-- ==== Sys2Proof/Machine/Task.lean ====
section
/-! DEFINITION. Tasks as the device sees them: task control blocks and their transitions, launch records and their
counts, queue errors, the curator's call, reports to the host, and a task leaving its core (spec/01 R9–R24; spec/04
R70–R79, R85; spec/15 R310; spec/16 R336). -/

namespace Sys2Proof.Machine

/-! ### Vectors, queues, functions (R67, R70, R85, R337) -/

/-- A vector of a function (64: the physical function): raised if its table holds it and it is not masked, by its driver's leave or
by a reset in progress (R82). -/
def State.raiseVec (s : State) (f vec : Nat) : State :=
  if vec < (if f = 64 then 16 else 64) && !(f != 64 && ((s.func f).masked || s.flr.contains f)) then { s with msix := (f, vec) :: s.msix } else s
def QBlock.asidHi (b : QBlock) : Nat := (b.cfg.extractLsb' 51 13).toNat
def QBlock.asidLo (b : QBlock) : Nat := (b.cfg.extractLsb' 38 13).toNat
def QBlock.func (b : QBlock) : Nat := (b.cfg.extractLsb' 32 6).toNat
def QBlock.pitchOk (b : QBlock) (p : Nat) : Bool := b.cfg.getLsbD (16 + p)
def QBlock.ageThr (b : QBlock) : Nat := (b.cfg.extractLsb' 8 8).toNat
def QBlock.prio (b : QBlock) : Nat := (b.cfg.extractLsb' 5 3).toNat
def QBlock.qlog (b : QBlock) : Nat := (b.cfg.extractLsb' 0 5).toNat
def FEntry.asidHi (f : FEntry) : Nat := (f.w18.extractLsb' 51 13).toNat
def FEntry.asidLo (f : FEntry) : Nat := (f.w18.extractLsb' 38 13).toNat
/-- EPRIO of R78. -/
def QBlock.aged (b : QBlock) : QBlock :=
  { b with eprio := BitVec.ofNat 3 (if b.ageThr = 0 then b.prio else min 7 (b.prio + b.age.toNat / b.ageThr)) }
/-- ERR of a queue set (R72): the vector is raised when it becomes nonzero. `force`: R81 and R82 set it over another (DEDUCED: log entry 47). -/
def State.queueError (s : State) (q : Nat) (err : Nat) (force : Bool) : State :=
  let b := s.queueOf q
  if b.err = 0 then (s.onQueue q fun b => { b with err := BitVec.ofNat 8 err }).raiseVec b.func b.errvec.toNat
  else if force then s.onQueue q fun b => { b with err := BitVec.ofNat 8 err }
  else s

/-! ### Stores at a TCB's home (R11, R366) -/

/-- A store to a TCB at home, written through so that the host sees the task's state: the floors after it. -/
def State.homeStore (s : State) (f : Table Nat) (asid : Asid) (va : VA) (size : Nat) (x : W64) (e : Pte) : Table Nat × State :=
  let pa := e.pa va
  let key := wordKey asid va
  let s1 := if hasOrder e pa then s.setLoc key (s.synced (s.loc key pa)) else s
  let (g, s2) := s1.storeAt f asid va size x (spanBits 0 size) e pa
  (g, if hasOrder e pa then s2.through key else s2.heatUp pa true)
/-- Code, and fields, of a STATE word (R10). -/
def tcbCode (x : W64) : Nat := (x.extractLsb' 0 8).toNat
def tcbQueue (x : W64) : Nat := (x.extractLsb' 8 6).toNat
/-- A STATE word with a new code, the device's reserved bits zero (R10). -/
def withCode (x : W64) (code : Nat) : W64 := (x &&& 0x000007FFFF013F00) ||| BitVec.ofNat 64 code
def withReason (x : W64) (reason : Nat) : W64 := (withCode x 6 &&& 0xFFFFFFFF00FFFFFF) ||| BitVec.ofNat 64 (reason * 2 ^ 24)
def withQueue (x : W64) (code q : Nat) : W64 := (withCode x code &&& 0xFFFFFFFFFFFF00FF) ||| BitVec.ofNat 64 (q * 2 ^ 8)
def withCore (x : W64) (n : Nat) : W64 := (withCode x 3 &&& 0xFFFFF800FFFFFFFF) ||| BitVec.ofNat 64 ((coord11 n).toNat * 2 ^ 32)
/-- STATE of a TCB at its home. -/
def State.tcbState (s : State) (asid : Asid) (tcb : VA) : Option W64 := (s.walk asid tcb).map fun e => s.devRead asid (tcb + 8) 8 e
/-- The device agent changes STATE (R366). -/
def State.setTcb (s : State) (asid : Asid) (tcb : VA) (f : W64 → W64) : State :=
  match s.walk asid tcb with
  | some e => s.devWrite asid (tcb + 8) 8 (f (s.devRead asid (tcb + 8) 8 e)) e
  | none => s
/-- Both lines of a TCB can be read (R22, R73) (DEDUCED: log entry 53). -/
def State.tcbReadable (s : State) (asid : Asid) (tcb : VA) : Bool :=
  (s.devGet asid tcb 8).isSome && (s.devGet asid (tcb + 128) 8).isSome
/-- A word of a TCB that can be read. -/
def State.tcbWord (s : State) (asid : Asid) (tcb : VA) (off : Nat) : W64 := (s.devGet asid (tcb + BitVec.ofNat 56 off) 8).getD 0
________________________
* **Problem**
Reproduce the records in full, exactly as written.

* **Solved problem**
-- ==== Sys2Proof/Machine/Task.lean ====
section
/-! DEFINITION. Tasks as the device sees them: task control blocks and their transitions, launch records and their
counts, queue errors, the curator's call, reports to the host, and a task leaving its core (spec/01 R9–R24; spec/04
R70–R79, R85; spec/15 R310; spec/16 R336). -/

namespace Sys2Proof.Machine

/-! ### Vectors, queues, functions (R67, R70, R85, R337) -/

/-- A vector of a function (64: the physical function): raised if its table holds it and it is not masked, by its driver's leave or
by a reset in progress (R82). -/
def State.raiseVec (s : State) (f vec : Nat) : State :=
  if vec < (if f = 64 then 16 else 64) && !(f != 64 && ((s.func f).masked || s.flr.contains f)) then { s with msix := (f, vec) :: s.msix } else s
def QBlock.asidHi (b : QBlock) : Nat := (b.cfg.extractLsb' 51 13).toNat
def QBlock.asidLo (b : QBlock) : Nat := (b.cfg.extractLsb' 38 13).toNat
def QBlock.func (b : QBlock) : Nat := (b.cfg.extractLsb' 32 6).toNat
def QBlock.pitchOk (b : QBlock) (p : Nat) : Bool := b.cfg.getLsbD (16 + p)
def QBlock.ageThr (b : QBlock) : Nat := (b.cfg.extractLsb' 8 8).toNat
def QBlock.prio (b : QBlock) : Nat := (b.cfg.extractLsb' 5 3).toNat
def QBlock.qlog (b : QBlock) : Nat := (b.cfg.extractLsb' 0 5).toNat
def FEntry.asidHi (f : FEntry) : Nat := (f.w18.extractLsb' 51 13).toNat
def FEntry.asidLo (f : FEntry) : Nat := (f.w18.extractLsb' 38 13).toNat
/-- EPRIO of R78. -/
def QBlock.aged (b : QBlock) : QBlock :=
  { b with eprio := BitVec.ofNat 3 (if b.ageThr = 0 then b.prio else min 7 (b.prio + b.age.toNat / b.ageThr)) }
/-- ERR of a queue set (R72): the vector is raised when it becomes nonzero. `force`: R81 and R82 set it over another (DEDUCED: log entry 47). -/
def State.queueError (s : State) (q : Nat) (err : Nat) (force : Bool) : State :=
  let b := s.queueOf q
  if b.err = 0 then (s.onQueue q fun b => { b with err := BitVec.ofNat 8 err }).raiseVec b.func b.errvec.toNat
  else if force then s.onQueue q fun b => { b with err := BitVec.ofNat 8 err }
  else s

/-! ### Stores at a TCB's home (R11, R366) -/

/-- A store to a TCB at home, written through so that the host sees the task's state: the floors after it. -/
def State.homeStore (s : State) (f : Table Nat) (asid : Asid) (va : VA) (size : Nat) (x : W64) (e : Pte) : Table Nat × State :=
  let pa := e.pa va
  let key := wordKey asid va
  let s1 := if hasOrder e pa then s.setLoc key (s.synced (s.loc key pa)) else s
  let (g, s2) := s1.storeAt f asid va size x (spanBits 0 size) e pa
  (g, if hasOrder e pa then s2.through key else s2.heatUp pa true)
/-- Code, and fields, of a STATE word (R10). -/
def tcbCode (x : W64) : Nat := (x.extractLsb' 0 8).toNat
def tcbQueue (x : W64) : Nat := (x.extractLsb' 8 6).toNat
/-- A STATE word with a new code, the device's reserved bits zero (R10). -/
def withCode (x : W64) (code : Nat) : W64 := (x &&& 0x000007FFFF013F00) ||| BitVec.ofNat 64 code
def withReason (x : W64) (reason : Nat) : W64 := (withCode x 6 &&& 0xFFFFFFFF00FFFFFF) ||| BitVec.ofNat 64 (reason * 2 ^ 24)
def withQueue (x : W64) (code q : Nat) : W64 := (withCode x code &&& 0xFFFFFFFFFFFF00FF) ||| BitVec.ofNat 64 (q * 2 ^ 8)
def withCore (x : W64) (n : Nat) : W64 := (withCode x 3 &&& 0xFFFFF800FFFFFFFF) ||| BitVec.ofNat 64 ((coord11 n).toNat * 2 ^ 32)
/-- STATE of a TCB at its home. -/
def State.tcbState (s : State) (asid : Asid) (tcb : VA) : Option W64 := (s.walk asid tcb).map fun e => s.devRead asid (tcb + 8) 8 e
/-- The device agent changes STATE (R366). -/
def State.setTcb (s : State) (asid : Asid) (tcb : VA) (f : W64 → W64) : State :=
  match s.walk asid tcb with
  | some e => s.devWrite asid (tcb + 8) 8 (f (s.devRead asid (tcb + 8) 8 e)) e
  | none => s
/-- Both lines of a TCB can be read (R22, R73) (DEDUCED: log entry 53). -/
def State.tcbReadable (s : State) (asid : Asid) (tcb : VA) : Bool :=
  (s.devGet asid tcb 8).isSome && (s.devGet asid (tcb + 128) 8).isSome
/-- A word of a TCB that can be read. -/
def State.tcbWord (s : State) (asid : Asid) (tcb : VA) (off : Nat) : W64 := (s.devGet asid (tcb + BitVec.ofNat 56 off) 8).getD 0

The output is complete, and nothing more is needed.